[[ Information shown, beginning ]]
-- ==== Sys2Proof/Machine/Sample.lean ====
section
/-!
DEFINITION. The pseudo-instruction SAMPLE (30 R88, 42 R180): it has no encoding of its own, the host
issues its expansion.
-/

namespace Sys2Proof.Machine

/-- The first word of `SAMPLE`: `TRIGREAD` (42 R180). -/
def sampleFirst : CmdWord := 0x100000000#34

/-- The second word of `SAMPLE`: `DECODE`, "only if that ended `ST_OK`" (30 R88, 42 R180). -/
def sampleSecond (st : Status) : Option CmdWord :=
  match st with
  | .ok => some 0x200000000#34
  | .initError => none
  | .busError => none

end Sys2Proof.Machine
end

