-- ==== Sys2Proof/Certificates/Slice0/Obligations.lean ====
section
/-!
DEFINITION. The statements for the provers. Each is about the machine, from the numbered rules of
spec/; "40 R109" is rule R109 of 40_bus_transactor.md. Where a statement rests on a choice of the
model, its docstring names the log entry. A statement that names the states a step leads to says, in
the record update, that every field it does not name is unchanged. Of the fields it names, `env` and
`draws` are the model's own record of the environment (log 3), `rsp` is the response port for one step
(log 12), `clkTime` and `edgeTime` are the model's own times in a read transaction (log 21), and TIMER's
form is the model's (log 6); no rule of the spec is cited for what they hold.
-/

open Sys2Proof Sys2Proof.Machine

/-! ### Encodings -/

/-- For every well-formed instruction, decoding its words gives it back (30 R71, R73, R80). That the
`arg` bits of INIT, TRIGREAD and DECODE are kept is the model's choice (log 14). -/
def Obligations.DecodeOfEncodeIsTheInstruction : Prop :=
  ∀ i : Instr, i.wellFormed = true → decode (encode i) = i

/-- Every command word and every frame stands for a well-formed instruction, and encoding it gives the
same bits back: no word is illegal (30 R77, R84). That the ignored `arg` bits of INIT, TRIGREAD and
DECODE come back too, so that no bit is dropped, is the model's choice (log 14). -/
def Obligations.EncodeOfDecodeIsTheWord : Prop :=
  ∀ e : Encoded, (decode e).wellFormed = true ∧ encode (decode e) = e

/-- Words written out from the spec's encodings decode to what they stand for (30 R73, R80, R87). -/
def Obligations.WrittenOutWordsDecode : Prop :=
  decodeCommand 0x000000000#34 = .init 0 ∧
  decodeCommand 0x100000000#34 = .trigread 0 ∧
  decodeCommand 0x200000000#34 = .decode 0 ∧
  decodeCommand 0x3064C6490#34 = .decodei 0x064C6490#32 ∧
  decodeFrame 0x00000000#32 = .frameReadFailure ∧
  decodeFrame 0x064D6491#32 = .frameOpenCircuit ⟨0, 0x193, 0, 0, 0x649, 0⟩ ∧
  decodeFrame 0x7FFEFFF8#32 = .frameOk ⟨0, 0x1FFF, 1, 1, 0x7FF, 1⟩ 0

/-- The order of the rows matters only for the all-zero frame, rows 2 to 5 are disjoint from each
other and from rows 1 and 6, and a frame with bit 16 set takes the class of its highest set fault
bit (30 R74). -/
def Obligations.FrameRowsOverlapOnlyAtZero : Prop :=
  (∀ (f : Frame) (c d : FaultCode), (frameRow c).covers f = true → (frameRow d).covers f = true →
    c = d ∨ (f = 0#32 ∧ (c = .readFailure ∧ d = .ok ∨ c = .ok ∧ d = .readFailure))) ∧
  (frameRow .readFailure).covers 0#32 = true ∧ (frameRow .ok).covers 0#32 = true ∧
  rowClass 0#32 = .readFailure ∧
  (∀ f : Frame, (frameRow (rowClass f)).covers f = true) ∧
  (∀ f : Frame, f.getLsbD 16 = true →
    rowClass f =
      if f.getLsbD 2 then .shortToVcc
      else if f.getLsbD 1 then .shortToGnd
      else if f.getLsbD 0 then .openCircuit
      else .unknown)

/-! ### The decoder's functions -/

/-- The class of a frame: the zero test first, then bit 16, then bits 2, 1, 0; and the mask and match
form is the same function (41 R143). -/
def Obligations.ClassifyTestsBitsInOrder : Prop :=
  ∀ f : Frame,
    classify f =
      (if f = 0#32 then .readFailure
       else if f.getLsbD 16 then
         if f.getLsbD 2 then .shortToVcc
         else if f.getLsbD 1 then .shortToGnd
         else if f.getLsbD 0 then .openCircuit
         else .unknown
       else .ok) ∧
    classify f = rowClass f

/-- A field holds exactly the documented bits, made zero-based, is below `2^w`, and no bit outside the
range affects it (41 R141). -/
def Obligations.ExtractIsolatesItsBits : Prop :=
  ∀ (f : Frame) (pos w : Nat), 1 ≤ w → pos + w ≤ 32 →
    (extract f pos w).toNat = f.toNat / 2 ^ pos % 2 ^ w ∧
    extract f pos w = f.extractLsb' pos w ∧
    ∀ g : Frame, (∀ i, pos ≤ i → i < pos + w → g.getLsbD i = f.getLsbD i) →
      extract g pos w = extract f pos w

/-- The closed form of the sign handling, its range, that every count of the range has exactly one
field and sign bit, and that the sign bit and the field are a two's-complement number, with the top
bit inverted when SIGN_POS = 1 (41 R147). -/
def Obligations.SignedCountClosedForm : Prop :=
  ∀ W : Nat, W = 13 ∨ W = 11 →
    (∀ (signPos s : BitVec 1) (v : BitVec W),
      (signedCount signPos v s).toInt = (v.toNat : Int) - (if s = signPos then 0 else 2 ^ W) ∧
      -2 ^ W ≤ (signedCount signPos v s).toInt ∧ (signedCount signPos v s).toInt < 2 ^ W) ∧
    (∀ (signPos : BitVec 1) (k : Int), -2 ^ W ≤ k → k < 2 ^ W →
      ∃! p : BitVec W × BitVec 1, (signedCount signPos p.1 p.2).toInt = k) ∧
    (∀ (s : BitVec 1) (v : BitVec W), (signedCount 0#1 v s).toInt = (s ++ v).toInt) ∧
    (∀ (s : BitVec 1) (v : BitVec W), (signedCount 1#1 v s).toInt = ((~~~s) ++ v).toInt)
[[ Information shown, end ]]
[[ Information shown, beginning ]]
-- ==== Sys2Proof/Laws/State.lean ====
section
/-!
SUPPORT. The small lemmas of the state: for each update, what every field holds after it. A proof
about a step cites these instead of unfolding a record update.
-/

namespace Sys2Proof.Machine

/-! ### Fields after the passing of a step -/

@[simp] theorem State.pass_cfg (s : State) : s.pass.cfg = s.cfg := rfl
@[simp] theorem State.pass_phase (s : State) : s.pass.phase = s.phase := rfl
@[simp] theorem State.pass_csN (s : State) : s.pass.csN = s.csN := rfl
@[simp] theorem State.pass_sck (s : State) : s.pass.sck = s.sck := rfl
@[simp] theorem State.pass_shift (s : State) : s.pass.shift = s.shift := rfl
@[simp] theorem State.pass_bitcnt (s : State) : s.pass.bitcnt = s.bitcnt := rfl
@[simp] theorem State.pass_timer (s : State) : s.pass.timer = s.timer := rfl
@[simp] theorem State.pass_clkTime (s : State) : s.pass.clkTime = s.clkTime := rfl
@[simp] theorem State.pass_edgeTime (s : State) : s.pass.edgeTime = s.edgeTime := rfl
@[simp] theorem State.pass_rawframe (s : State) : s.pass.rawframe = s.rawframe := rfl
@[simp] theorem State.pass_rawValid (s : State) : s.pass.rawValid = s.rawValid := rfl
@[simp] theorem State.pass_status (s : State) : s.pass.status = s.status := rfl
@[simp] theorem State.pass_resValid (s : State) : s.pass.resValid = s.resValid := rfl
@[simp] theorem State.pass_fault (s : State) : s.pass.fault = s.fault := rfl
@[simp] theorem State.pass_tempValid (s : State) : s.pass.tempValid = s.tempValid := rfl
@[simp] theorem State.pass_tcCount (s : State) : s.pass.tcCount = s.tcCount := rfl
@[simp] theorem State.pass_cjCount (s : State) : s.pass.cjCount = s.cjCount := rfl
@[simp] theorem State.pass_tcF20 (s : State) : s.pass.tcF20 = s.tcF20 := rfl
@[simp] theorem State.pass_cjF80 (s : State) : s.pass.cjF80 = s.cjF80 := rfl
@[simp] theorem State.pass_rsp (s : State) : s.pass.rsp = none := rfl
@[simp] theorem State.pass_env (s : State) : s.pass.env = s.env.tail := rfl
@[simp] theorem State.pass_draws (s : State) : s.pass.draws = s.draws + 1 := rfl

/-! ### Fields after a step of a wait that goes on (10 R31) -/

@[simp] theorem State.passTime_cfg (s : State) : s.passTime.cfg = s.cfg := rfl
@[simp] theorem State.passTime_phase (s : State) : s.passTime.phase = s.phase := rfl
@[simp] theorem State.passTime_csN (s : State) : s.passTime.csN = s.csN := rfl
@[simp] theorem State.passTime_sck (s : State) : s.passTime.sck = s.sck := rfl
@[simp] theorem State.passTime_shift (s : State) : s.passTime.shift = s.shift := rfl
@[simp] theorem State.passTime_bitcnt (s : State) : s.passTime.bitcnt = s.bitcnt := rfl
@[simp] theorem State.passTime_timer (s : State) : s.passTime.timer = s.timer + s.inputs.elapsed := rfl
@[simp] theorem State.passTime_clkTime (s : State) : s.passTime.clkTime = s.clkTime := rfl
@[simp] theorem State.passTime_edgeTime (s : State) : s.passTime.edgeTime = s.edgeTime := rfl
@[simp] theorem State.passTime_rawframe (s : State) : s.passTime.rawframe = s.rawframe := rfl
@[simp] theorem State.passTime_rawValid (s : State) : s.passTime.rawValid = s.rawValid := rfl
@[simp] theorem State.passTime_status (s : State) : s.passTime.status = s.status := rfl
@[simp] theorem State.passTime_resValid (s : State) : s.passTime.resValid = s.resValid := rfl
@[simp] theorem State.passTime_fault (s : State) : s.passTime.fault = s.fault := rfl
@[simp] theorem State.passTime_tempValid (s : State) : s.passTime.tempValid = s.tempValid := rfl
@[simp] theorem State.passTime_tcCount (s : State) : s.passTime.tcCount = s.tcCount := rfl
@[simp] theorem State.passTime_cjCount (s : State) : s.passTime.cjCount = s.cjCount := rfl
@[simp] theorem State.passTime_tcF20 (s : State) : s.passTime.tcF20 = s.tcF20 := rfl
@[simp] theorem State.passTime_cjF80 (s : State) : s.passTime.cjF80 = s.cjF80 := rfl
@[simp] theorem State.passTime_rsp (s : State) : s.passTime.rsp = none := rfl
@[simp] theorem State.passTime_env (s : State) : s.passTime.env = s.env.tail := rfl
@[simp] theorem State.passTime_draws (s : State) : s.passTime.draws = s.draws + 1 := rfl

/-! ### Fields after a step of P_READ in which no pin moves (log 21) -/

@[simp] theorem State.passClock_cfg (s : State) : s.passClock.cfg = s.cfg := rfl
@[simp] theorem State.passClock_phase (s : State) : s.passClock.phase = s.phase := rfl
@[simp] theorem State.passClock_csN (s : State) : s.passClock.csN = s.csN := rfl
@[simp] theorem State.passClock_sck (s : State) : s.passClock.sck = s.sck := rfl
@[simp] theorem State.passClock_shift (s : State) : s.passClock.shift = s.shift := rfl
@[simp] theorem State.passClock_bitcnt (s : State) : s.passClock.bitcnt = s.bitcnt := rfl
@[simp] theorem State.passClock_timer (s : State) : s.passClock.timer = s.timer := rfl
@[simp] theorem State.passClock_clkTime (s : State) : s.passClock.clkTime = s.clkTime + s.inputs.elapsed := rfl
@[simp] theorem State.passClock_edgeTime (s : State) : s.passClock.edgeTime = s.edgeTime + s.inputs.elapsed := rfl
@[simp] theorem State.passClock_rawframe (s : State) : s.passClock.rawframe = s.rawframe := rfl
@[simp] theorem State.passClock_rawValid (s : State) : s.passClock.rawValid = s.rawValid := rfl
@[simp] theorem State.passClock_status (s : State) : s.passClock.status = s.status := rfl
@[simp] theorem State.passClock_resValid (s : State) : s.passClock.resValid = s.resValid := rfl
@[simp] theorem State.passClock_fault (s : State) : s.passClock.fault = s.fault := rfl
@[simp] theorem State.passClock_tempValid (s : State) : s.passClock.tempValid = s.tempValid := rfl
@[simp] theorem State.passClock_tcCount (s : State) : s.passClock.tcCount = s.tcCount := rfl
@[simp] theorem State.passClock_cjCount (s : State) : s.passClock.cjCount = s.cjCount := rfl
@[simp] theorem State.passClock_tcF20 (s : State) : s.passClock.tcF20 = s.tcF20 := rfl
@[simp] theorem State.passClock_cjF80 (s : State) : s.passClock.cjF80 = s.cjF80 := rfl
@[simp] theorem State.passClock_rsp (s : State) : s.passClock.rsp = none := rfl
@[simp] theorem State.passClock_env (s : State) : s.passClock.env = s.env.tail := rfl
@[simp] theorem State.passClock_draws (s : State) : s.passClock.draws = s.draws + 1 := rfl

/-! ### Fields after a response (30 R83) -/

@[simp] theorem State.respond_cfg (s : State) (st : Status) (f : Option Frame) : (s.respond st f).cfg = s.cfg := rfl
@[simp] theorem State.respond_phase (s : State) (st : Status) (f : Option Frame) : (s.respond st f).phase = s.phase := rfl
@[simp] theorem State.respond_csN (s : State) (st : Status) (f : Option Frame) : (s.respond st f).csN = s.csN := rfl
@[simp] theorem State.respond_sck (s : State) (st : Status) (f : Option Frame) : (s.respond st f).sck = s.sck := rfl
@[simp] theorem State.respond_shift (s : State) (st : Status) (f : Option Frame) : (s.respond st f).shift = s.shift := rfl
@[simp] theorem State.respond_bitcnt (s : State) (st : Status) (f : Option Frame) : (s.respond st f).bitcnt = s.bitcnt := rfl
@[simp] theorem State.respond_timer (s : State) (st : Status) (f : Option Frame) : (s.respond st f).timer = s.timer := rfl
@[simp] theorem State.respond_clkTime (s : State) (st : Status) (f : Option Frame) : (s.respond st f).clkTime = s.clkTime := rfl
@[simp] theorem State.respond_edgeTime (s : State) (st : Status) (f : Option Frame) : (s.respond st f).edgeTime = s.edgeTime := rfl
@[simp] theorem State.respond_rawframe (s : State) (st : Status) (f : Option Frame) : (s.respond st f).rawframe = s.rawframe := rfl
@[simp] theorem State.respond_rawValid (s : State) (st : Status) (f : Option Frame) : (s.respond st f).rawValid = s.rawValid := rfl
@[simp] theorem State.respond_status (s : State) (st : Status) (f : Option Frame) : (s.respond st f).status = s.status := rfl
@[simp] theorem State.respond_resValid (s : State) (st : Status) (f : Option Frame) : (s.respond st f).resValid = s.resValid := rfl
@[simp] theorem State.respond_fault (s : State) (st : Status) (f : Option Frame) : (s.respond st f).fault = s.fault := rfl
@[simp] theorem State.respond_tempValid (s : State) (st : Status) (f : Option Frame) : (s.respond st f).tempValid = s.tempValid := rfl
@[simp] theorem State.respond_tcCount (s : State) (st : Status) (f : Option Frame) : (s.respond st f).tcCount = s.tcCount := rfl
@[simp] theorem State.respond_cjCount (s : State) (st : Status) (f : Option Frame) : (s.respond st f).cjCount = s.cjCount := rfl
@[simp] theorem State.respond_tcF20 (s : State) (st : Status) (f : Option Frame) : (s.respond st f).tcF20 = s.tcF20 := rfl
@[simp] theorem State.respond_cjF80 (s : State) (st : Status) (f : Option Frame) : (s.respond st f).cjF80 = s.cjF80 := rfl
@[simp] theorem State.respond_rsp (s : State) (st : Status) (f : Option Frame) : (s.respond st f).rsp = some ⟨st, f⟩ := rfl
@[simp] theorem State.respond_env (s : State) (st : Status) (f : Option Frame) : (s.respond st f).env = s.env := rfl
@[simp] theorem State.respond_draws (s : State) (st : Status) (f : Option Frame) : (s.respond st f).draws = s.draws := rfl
[[ Information shown, end ]]
[[ Information shown, beginning ]]
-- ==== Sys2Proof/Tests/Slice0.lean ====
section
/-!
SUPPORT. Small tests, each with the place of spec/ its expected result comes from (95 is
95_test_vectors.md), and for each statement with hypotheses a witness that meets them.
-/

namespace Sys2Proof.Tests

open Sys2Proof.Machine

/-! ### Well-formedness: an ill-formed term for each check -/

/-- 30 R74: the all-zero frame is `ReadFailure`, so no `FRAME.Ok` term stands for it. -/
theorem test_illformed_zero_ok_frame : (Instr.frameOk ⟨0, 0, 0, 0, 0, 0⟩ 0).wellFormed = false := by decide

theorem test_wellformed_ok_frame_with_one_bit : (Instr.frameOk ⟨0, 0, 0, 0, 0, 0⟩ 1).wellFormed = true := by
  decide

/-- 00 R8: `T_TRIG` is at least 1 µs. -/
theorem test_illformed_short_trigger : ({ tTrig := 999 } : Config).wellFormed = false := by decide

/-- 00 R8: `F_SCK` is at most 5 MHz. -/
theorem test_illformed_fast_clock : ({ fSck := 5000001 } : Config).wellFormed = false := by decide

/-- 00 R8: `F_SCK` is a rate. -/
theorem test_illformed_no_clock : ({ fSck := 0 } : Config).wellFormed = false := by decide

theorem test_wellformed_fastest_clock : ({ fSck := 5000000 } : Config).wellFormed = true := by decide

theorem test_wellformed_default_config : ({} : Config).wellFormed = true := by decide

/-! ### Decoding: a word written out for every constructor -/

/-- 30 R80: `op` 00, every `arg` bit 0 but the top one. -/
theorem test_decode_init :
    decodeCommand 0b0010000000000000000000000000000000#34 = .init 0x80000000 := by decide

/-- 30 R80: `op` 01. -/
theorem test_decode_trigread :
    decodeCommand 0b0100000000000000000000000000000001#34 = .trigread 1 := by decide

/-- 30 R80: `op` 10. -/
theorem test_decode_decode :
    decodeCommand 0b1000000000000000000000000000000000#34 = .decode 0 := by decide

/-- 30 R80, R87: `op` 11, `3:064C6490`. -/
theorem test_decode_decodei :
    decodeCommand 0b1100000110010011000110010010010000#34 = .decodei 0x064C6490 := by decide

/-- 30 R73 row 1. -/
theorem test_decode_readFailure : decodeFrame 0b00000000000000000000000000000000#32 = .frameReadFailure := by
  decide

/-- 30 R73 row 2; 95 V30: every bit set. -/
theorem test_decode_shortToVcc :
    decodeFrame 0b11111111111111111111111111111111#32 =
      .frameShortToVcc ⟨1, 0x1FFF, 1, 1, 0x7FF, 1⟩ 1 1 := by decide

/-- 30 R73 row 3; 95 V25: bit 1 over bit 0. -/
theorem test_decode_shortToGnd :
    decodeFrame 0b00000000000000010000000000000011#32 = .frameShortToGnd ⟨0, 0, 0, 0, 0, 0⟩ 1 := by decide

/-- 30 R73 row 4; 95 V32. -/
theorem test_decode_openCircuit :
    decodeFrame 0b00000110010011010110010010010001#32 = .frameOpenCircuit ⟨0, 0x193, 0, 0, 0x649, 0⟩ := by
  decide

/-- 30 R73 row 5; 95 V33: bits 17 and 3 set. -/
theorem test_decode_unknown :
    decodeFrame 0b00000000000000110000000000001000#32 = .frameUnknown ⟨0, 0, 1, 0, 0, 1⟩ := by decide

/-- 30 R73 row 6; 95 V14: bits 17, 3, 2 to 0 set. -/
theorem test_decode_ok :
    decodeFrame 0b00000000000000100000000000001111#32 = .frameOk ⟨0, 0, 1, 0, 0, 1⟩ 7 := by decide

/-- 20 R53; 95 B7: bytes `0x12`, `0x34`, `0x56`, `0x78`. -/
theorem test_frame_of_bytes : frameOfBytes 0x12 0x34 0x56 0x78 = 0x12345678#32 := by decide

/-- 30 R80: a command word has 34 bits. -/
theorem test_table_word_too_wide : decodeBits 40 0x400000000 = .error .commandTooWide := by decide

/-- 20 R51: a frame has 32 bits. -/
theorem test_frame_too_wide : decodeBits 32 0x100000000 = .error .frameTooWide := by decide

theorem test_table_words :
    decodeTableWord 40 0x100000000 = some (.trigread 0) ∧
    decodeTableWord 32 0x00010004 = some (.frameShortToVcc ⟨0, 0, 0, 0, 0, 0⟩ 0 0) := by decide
[[ Information shown, end ]]
- _Action item_
Only the lines above starting with the one with "f).cjF80 = s.cjF80 := rfl" and going through the one with "s.draws := rfl" are to be copied, word for word and with both ends kept.

- _Solution to the problem_
@[simp] theorem State.respond_cjF80 (s : State) (st : Status) (f : Option Frame) : (s.respond st f).cjF80 = s.cjF80 := rfl
@[simp] theorem State.respond_rsp (s : State) (st : Status) (f : Option Frame) : (s.respond st f).rsp = some ⟨st, f⟩ := rfl
@[simp] theorem State.respond_env (s : State) (st : Status) (f : Option Frame) : (s.respond st f).env = s.env := rfl
@[simp] theorem State.respond_draws (s : State) (st : Status) (f : Option Frame) : (s.respond st f).draws = s.draws := rfl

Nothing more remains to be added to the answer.